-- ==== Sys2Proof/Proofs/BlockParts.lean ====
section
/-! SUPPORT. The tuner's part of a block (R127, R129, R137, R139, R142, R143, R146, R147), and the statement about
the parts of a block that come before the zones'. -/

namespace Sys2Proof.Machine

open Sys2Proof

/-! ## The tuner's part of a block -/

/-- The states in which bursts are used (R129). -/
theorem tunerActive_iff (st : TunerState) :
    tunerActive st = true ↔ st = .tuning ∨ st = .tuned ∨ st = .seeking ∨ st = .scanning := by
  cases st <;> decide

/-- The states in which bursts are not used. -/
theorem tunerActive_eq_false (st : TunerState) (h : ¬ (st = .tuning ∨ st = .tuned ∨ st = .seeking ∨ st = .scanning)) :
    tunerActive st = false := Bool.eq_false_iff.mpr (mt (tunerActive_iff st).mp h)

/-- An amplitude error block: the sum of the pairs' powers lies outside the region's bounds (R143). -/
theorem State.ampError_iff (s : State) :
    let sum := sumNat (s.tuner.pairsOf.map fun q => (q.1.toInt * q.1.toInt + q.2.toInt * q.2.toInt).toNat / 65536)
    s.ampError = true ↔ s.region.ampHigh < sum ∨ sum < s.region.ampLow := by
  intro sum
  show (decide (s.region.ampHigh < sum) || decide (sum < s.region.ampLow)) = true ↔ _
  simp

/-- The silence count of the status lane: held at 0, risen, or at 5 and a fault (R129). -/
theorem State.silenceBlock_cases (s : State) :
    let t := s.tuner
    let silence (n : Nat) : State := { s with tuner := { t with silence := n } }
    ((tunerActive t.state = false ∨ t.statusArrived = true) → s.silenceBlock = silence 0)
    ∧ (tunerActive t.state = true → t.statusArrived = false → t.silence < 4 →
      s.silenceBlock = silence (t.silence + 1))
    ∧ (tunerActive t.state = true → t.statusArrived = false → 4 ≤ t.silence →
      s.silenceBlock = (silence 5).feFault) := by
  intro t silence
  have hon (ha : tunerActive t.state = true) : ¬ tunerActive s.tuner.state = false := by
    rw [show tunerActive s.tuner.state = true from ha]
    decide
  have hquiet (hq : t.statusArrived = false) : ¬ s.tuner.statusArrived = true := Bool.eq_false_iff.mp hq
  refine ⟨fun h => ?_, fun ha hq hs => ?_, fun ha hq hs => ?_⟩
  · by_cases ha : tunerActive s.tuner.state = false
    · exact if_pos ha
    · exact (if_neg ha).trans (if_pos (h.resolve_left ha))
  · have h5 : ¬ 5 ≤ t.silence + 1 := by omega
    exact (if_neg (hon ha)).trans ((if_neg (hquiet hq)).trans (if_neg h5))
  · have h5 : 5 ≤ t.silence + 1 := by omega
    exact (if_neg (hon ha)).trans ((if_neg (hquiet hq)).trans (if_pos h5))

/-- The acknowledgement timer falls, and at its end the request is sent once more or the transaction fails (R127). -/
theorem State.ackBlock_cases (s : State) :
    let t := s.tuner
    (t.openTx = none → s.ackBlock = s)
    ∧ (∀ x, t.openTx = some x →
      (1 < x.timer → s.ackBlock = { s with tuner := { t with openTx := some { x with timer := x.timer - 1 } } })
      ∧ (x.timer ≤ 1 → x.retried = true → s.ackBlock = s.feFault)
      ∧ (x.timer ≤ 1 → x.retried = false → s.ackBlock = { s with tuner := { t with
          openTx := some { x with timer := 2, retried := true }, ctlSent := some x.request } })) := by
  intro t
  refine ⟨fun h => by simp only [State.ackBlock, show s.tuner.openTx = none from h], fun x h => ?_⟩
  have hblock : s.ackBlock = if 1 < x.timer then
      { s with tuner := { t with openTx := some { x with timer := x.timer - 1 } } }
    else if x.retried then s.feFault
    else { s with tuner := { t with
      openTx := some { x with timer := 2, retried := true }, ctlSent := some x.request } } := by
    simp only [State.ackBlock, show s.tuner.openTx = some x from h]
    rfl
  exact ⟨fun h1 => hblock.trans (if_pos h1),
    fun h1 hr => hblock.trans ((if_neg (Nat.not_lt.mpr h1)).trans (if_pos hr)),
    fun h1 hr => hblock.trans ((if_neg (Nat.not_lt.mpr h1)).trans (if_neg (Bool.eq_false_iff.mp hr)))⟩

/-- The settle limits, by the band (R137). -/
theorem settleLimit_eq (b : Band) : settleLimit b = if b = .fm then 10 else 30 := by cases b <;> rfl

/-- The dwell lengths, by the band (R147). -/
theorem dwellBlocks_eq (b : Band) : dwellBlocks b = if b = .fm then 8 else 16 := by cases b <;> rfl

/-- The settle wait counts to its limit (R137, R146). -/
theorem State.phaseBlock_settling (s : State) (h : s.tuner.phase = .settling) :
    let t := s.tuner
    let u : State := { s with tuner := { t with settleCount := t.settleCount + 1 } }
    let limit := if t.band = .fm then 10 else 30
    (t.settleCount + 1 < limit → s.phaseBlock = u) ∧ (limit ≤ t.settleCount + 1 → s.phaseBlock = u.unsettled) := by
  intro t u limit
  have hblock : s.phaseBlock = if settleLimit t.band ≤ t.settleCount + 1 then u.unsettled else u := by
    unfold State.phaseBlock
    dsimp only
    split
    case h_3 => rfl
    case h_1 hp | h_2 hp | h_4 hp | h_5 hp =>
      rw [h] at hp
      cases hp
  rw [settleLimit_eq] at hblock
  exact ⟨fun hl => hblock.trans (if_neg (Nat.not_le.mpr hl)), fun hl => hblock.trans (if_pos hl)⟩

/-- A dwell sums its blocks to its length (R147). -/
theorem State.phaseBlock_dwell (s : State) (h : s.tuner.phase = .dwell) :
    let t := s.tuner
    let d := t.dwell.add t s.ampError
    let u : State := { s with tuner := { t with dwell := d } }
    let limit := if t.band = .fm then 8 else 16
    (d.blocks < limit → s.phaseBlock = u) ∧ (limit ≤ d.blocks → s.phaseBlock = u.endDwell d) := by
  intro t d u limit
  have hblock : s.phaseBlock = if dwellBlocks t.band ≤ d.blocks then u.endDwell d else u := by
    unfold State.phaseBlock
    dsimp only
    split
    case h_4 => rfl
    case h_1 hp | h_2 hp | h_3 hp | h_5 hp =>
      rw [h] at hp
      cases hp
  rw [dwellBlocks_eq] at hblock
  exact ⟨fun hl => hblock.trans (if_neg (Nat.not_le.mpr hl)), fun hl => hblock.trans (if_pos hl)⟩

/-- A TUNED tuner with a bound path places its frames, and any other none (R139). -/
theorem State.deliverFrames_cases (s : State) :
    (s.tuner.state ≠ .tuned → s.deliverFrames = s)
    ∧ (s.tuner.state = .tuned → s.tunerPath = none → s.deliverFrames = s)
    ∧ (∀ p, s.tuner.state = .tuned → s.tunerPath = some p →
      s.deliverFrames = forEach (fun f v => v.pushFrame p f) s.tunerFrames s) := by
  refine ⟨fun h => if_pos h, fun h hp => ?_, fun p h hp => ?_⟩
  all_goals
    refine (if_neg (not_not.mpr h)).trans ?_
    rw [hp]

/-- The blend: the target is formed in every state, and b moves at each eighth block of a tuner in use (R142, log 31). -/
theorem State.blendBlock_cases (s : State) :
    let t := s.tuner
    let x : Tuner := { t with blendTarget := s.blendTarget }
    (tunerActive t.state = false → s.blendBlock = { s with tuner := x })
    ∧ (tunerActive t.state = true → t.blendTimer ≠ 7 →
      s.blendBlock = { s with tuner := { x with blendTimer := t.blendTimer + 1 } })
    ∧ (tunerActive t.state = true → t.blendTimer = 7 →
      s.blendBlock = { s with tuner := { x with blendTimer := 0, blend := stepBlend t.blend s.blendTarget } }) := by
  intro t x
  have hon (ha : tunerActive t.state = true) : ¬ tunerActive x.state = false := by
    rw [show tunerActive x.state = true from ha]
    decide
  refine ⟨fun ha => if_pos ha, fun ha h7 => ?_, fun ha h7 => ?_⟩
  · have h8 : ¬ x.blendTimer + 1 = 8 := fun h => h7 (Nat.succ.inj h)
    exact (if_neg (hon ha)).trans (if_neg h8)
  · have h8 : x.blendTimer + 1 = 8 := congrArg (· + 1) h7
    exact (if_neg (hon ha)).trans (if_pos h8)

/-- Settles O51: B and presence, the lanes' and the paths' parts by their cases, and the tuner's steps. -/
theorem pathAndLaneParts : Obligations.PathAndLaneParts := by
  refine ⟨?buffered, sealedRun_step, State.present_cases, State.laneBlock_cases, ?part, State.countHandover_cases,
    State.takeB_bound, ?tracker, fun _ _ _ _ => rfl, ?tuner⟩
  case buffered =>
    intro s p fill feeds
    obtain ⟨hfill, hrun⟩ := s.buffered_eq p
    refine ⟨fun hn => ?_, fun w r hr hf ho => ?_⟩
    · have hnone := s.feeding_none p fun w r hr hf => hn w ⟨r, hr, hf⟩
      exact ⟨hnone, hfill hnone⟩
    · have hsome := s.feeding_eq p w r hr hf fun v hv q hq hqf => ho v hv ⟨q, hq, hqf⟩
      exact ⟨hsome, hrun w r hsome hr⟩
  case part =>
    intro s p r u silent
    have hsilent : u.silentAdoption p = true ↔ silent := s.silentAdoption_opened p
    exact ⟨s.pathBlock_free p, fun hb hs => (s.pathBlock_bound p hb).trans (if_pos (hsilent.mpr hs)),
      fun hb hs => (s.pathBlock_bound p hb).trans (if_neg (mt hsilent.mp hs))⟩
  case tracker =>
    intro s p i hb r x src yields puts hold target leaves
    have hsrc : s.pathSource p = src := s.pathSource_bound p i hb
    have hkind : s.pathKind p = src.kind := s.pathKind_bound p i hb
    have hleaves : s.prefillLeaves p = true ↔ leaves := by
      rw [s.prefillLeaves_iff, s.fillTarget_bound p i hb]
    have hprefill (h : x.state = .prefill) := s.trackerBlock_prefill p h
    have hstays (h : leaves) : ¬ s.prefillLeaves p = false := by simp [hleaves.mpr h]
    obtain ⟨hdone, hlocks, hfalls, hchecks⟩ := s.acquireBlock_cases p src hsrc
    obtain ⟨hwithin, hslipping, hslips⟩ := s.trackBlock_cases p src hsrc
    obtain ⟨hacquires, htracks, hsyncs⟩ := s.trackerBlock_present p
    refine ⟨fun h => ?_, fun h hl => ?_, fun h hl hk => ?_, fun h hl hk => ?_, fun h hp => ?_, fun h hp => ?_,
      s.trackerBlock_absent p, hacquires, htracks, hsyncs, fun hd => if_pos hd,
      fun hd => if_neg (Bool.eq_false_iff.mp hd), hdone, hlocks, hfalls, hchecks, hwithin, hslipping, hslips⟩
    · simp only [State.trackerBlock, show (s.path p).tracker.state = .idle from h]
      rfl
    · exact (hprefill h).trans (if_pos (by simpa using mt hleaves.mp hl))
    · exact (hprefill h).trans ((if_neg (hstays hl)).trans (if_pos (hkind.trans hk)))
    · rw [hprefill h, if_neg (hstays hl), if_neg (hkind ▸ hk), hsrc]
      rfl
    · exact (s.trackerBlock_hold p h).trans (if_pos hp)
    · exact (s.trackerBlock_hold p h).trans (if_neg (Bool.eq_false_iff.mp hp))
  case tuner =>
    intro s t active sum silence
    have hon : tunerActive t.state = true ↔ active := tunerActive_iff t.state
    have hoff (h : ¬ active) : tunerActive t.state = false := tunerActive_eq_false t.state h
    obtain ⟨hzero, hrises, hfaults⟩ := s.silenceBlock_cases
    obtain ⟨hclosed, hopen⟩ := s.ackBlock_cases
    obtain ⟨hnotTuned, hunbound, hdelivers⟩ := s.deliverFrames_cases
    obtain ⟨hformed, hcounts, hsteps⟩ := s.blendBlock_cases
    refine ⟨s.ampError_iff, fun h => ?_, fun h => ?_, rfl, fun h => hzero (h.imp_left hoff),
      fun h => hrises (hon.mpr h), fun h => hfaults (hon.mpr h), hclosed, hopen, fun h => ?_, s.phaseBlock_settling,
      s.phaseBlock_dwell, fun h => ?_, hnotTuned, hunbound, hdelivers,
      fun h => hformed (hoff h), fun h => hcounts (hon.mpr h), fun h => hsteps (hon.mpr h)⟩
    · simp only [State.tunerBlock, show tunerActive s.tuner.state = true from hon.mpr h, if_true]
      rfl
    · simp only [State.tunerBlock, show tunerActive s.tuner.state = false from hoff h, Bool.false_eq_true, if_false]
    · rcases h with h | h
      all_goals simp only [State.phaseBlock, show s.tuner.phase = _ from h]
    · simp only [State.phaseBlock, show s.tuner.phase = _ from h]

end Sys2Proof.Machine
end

-*-*-

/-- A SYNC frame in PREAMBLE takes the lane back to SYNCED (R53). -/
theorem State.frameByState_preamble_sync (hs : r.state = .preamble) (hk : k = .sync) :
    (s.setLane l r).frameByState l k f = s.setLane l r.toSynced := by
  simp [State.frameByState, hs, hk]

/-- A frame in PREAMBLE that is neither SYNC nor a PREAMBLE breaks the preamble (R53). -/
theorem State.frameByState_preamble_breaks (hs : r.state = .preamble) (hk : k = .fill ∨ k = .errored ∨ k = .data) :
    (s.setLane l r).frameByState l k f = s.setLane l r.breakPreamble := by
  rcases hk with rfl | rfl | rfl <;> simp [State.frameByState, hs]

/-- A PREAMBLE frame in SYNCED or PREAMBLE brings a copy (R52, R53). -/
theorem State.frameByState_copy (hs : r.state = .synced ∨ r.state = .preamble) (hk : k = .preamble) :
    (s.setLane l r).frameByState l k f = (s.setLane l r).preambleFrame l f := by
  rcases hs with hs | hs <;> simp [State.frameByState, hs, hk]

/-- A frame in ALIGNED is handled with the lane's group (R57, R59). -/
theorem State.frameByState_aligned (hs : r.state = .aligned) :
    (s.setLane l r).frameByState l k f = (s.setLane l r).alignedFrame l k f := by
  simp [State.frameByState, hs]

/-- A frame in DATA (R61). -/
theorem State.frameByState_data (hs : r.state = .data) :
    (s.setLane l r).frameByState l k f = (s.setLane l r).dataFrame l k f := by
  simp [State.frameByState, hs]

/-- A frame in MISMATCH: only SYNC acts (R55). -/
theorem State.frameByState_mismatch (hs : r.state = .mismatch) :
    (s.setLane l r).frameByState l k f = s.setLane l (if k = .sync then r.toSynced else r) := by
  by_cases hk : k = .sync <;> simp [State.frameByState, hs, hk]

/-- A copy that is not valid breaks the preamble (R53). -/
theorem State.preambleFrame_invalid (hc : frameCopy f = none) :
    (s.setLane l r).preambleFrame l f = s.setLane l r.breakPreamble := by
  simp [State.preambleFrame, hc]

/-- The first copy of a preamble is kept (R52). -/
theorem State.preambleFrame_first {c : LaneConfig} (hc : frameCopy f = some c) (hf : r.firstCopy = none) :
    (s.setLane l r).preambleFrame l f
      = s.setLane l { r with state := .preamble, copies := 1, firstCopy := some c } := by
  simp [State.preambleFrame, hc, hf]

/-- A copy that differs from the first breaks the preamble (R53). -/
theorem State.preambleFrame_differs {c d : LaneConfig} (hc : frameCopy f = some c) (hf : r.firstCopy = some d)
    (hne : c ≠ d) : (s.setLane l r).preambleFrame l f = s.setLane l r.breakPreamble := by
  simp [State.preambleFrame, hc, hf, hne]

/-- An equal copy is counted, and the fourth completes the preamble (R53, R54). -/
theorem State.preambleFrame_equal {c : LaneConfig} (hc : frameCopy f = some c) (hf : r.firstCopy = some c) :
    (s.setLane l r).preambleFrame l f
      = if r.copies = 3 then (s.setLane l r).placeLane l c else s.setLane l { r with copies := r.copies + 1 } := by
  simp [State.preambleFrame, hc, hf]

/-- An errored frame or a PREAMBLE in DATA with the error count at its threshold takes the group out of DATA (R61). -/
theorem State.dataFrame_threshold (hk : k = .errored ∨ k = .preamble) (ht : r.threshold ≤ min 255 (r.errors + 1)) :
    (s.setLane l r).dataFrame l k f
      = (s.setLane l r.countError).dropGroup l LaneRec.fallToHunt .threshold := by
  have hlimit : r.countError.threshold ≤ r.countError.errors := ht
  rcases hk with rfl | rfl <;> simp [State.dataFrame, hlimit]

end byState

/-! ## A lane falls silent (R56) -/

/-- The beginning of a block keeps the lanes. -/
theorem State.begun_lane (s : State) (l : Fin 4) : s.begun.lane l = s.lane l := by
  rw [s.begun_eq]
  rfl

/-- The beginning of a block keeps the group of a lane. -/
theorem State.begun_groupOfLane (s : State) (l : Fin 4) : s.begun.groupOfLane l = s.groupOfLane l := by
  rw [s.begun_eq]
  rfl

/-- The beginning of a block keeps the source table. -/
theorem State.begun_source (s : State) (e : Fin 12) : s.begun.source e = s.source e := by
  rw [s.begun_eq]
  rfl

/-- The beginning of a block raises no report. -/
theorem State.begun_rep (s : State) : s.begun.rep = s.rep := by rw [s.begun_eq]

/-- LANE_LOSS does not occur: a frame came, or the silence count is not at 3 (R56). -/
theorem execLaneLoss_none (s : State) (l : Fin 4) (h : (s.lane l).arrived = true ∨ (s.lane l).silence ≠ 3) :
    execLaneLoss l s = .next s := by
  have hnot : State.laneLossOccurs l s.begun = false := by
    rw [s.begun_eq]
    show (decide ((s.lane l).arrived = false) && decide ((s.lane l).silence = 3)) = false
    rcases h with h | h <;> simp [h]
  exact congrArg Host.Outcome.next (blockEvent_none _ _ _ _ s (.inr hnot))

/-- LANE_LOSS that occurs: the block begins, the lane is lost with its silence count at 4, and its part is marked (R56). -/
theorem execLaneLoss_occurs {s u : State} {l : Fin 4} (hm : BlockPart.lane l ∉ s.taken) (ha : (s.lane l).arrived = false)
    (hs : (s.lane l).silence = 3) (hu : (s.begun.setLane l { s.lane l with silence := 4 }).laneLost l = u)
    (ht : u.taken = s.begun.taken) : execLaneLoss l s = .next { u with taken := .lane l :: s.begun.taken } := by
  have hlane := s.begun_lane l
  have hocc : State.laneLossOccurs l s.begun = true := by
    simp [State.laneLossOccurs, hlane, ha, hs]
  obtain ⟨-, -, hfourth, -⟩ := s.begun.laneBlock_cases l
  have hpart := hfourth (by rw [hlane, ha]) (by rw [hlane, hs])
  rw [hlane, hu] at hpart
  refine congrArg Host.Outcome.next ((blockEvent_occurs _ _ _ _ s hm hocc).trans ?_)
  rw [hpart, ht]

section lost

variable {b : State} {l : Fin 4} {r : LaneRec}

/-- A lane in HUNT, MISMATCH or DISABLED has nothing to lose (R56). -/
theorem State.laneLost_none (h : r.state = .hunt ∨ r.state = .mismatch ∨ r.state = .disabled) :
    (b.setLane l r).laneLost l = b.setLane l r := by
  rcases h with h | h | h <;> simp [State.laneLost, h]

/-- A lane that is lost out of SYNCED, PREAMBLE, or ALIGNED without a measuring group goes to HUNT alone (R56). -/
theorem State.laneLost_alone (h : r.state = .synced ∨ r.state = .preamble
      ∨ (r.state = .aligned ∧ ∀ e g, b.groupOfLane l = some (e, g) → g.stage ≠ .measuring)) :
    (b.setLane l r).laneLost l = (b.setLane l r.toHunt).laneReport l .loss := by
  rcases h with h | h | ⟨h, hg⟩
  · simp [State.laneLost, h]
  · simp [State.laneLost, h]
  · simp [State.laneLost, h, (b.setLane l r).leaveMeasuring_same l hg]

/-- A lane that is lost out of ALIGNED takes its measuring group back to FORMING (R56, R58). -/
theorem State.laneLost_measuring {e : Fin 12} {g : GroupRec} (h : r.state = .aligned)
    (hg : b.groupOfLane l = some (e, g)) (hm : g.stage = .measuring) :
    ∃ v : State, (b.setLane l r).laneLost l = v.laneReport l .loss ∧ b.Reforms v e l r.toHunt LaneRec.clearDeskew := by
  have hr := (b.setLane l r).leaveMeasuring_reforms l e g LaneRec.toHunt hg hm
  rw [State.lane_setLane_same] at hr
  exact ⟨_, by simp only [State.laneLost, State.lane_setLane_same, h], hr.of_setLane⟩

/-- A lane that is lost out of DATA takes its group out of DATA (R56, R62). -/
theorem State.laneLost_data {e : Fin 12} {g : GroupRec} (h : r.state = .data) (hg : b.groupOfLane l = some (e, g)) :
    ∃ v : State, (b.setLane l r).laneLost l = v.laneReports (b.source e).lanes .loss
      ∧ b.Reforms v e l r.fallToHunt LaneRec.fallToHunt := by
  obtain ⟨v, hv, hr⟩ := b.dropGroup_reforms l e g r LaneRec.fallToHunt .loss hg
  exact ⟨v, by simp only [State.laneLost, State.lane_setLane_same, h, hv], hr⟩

-*-*-

## [Work instruction]
Above are the records. Copy the lines beginning at the one that has "the statement about" and ending with the one that has "theorem tunerActive_iff (st", unchanged.

## [The answer]
/-! SUPPORT. The tuner's part of a block (R127, R129, R137, R139, R142, R143, R146, R147), and the statement about
the parts of a block that come before the zones'. -/

namespace Sys2Proof.Machine

open Sys2Proof

/-! ## The tuner's part of a block -/

/-- The states in which bursts are used (R129). -/
theorem tunerActive_iff (st : TunerState) :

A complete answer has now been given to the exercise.